YOUR GOAL
Using the data beneath this instruction, retype only the lines from the one that contains "m.rcv.banking.isNone && (match" down to the one that contains "def Main.deviceError (m", both included, exactly as they appear.

[GIVEN RECORDS Boundary: Start]

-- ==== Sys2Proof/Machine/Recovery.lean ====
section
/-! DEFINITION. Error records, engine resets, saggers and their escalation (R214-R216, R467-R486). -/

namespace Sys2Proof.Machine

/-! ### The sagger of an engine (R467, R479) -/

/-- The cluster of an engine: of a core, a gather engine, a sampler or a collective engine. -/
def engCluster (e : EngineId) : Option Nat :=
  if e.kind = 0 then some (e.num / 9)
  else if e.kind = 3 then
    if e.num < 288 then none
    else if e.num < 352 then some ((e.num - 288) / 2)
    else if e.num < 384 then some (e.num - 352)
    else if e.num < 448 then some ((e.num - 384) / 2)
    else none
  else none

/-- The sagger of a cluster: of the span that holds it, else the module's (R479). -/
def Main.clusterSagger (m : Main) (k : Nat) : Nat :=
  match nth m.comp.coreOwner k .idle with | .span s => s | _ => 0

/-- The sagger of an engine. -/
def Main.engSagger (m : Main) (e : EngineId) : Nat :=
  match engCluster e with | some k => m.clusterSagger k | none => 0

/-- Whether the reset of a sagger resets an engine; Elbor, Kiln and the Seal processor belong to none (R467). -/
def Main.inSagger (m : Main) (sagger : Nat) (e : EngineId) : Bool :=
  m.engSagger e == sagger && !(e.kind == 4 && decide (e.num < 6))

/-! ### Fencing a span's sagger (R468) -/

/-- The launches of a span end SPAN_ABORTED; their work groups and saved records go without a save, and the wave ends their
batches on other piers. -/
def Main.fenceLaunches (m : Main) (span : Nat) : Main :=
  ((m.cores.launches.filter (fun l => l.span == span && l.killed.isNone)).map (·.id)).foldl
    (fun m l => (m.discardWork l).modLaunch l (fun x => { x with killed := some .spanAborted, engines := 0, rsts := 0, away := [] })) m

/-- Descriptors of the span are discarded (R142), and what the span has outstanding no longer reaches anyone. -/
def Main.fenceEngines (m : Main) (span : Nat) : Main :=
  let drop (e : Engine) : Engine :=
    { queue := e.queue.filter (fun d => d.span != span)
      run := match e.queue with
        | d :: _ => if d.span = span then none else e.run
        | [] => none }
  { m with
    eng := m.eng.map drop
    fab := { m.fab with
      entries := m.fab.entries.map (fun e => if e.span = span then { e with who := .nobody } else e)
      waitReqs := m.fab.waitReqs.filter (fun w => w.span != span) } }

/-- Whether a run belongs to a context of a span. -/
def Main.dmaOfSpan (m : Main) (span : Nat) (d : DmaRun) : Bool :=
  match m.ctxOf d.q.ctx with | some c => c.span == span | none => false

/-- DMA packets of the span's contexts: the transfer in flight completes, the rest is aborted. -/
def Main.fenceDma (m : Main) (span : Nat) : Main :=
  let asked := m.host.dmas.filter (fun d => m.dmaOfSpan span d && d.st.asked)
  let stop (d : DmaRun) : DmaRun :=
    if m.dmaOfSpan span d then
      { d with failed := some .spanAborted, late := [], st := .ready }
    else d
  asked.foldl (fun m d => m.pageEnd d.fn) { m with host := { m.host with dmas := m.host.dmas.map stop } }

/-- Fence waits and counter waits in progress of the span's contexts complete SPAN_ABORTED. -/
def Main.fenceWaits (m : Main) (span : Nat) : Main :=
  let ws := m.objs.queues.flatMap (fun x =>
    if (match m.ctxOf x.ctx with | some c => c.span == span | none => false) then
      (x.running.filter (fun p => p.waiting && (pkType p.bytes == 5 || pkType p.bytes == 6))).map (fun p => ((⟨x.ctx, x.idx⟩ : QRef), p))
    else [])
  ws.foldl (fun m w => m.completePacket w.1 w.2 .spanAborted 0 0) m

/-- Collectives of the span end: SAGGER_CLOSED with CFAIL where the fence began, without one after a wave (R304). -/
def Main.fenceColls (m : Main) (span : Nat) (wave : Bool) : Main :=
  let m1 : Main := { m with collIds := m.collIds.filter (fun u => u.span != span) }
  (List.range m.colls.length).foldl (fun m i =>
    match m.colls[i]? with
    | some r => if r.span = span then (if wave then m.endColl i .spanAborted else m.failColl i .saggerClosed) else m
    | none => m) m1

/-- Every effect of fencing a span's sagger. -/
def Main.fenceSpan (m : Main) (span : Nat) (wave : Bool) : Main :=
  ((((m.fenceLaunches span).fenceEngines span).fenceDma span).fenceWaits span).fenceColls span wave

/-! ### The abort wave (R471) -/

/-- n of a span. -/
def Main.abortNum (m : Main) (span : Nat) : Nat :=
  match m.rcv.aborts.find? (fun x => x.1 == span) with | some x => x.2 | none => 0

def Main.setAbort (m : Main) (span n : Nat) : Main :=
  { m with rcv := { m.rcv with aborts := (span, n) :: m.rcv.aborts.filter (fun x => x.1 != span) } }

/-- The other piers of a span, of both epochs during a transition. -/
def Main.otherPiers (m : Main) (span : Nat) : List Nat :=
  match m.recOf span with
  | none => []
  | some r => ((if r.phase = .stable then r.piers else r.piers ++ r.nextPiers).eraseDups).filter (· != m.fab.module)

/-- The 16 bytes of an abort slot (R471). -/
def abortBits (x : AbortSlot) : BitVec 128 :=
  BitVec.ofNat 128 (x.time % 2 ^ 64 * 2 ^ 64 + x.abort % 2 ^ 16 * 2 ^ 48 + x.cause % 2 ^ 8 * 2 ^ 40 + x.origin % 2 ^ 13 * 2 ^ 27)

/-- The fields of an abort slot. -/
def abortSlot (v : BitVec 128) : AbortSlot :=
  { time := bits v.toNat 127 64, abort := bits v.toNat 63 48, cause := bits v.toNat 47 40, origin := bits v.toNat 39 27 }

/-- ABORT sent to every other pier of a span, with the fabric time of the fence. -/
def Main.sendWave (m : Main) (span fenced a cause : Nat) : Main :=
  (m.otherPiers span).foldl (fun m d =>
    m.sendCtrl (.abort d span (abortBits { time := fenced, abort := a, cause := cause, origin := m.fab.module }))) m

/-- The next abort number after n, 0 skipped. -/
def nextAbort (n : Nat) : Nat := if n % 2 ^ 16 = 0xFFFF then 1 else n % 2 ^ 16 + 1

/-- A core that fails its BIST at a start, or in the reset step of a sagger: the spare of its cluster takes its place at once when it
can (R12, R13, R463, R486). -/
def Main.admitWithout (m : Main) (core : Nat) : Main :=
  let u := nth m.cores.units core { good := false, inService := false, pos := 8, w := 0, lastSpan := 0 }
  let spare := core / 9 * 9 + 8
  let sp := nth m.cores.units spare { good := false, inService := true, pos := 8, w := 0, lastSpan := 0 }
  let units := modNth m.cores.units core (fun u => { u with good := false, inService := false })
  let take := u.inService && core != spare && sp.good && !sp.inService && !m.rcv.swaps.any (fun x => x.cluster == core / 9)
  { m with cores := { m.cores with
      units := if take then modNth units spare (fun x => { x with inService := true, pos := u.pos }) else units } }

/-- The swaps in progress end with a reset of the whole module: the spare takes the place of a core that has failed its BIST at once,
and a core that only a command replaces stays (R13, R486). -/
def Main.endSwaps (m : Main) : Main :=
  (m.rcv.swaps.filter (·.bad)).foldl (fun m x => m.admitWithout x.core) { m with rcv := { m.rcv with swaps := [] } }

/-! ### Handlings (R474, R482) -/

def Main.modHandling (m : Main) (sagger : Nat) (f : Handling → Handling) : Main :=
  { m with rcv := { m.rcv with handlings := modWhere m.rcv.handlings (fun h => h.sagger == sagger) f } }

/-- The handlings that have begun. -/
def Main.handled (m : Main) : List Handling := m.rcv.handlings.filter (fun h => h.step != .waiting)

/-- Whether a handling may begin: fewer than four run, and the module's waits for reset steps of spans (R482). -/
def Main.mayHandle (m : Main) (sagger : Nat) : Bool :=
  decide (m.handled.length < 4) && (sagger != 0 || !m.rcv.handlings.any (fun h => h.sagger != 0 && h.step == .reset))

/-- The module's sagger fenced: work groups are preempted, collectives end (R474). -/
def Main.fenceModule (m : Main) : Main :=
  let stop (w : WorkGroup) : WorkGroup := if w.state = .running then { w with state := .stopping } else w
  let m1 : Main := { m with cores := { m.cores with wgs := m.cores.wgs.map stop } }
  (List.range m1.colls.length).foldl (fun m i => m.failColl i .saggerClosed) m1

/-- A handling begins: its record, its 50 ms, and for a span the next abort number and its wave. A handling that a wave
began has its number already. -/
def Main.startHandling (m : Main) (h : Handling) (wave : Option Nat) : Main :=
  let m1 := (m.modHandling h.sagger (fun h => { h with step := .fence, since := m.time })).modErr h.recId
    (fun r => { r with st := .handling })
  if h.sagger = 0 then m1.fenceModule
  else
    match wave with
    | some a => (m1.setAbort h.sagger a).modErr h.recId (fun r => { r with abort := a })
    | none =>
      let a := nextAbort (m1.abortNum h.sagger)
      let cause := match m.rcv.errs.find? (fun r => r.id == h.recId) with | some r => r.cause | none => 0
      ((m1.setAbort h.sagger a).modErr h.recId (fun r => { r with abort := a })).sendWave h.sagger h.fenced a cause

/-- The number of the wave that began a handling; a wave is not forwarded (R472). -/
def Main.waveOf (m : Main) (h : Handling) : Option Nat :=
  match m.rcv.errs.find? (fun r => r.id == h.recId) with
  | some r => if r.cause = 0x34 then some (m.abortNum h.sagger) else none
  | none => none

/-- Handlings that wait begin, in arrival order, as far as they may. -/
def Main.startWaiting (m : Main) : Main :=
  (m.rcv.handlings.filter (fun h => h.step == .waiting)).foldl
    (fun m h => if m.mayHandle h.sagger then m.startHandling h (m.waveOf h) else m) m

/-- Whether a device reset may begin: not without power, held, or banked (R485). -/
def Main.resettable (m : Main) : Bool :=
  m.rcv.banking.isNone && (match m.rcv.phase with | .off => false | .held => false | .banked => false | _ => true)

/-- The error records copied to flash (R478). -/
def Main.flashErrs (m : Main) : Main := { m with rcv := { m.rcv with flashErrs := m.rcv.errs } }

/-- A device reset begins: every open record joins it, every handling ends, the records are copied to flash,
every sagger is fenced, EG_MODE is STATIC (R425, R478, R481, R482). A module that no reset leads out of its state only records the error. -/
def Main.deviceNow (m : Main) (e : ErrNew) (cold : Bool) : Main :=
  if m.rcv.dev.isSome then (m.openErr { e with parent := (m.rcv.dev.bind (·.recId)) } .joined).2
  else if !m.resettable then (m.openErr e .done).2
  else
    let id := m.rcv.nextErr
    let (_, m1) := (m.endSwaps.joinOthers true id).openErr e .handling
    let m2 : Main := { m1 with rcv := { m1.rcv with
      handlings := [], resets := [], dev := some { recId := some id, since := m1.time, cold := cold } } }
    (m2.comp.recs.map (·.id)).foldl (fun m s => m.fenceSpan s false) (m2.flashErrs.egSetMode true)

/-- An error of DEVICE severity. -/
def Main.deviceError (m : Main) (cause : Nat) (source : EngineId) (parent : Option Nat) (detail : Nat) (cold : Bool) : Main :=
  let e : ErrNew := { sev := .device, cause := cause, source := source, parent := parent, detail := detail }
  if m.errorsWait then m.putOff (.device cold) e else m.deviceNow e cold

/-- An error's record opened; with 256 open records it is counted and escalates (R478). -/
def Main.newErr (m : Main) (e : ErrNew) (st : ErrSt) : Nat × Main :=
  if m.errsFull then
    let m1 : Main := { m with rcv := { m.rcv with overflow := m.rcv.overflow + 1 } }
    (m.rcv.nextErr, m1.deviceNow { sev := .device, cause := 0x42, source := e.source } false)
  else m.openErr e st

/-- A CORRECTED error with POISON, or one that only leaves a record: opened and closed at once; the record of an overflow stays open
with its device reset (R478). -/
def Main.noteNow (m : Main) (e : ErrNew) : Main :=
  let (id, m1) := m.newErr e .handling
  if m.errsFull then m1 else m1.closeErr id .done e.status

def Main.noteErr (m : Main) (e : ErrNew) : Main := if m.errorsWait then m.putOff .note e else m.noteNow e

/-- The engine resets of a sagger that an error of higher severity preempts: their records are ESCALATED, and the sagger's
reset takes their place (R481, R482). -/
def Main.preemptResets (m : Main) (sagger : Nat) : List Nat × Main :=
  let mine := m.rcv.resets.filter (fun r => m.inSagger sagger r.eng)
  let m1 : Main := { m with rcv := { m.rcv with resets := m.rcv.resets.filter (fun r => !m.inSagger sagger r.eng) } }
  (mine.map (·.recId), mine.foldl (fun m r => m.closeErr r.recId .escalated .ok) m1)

[GIVEN RECORDS Boundary: End]

EXPECTED OUTPUT
  m.rcv.banking.isNone && (match m.rcv.phase with | .off => false | .held => false | .banked => false | _ => true)

/-- The error records copied to flash (R478). -/
def Main.flashErrs (m : Main) : Main := { m with rcv := { m.rcv with flashErrs := m.rcv.errs } }

/-- A device reset begins: every open record joins it, every handling ends, the records are copied to flash,
every sagger is fenced, EG_MODE is STATIC (R425, R478, R481, R482). A module that no reset leads out of its state only records the error. -/
def Main.deviceNow (m : Main) (e : ErrNew) (cold : Bool) : Main :=
  if m.rcv.dev.isSome then (m.openErr { e with parent := (m.rcv.dev.bind (·.recId)) } .joined).2
  else if !m.resettable then (m.openErr e .done).2
  else
    let id := m.rcv.nextErr
    let (_, m1) := (m.endSwaps.joinOthers true id).openErr e .handling
    let m2 : Main := { m1 with rcv := { m1.rcv with
      handlings := [], resets := [], dev := some { recId := some id, since := m1.time, cold := cold } } }
    (m2.comp.recs.map (·.id)).foldl (fun m s => m.fenceSpan s false) (m2.flashErrs.egSetMode true)

/-- An error of DEVICE severity. -/
def Main.deviceError (m : Main) (cause : Nat) (source : EngineId) (parent : Option Nat) (detail : Nat) (cold : Bool) : Main :=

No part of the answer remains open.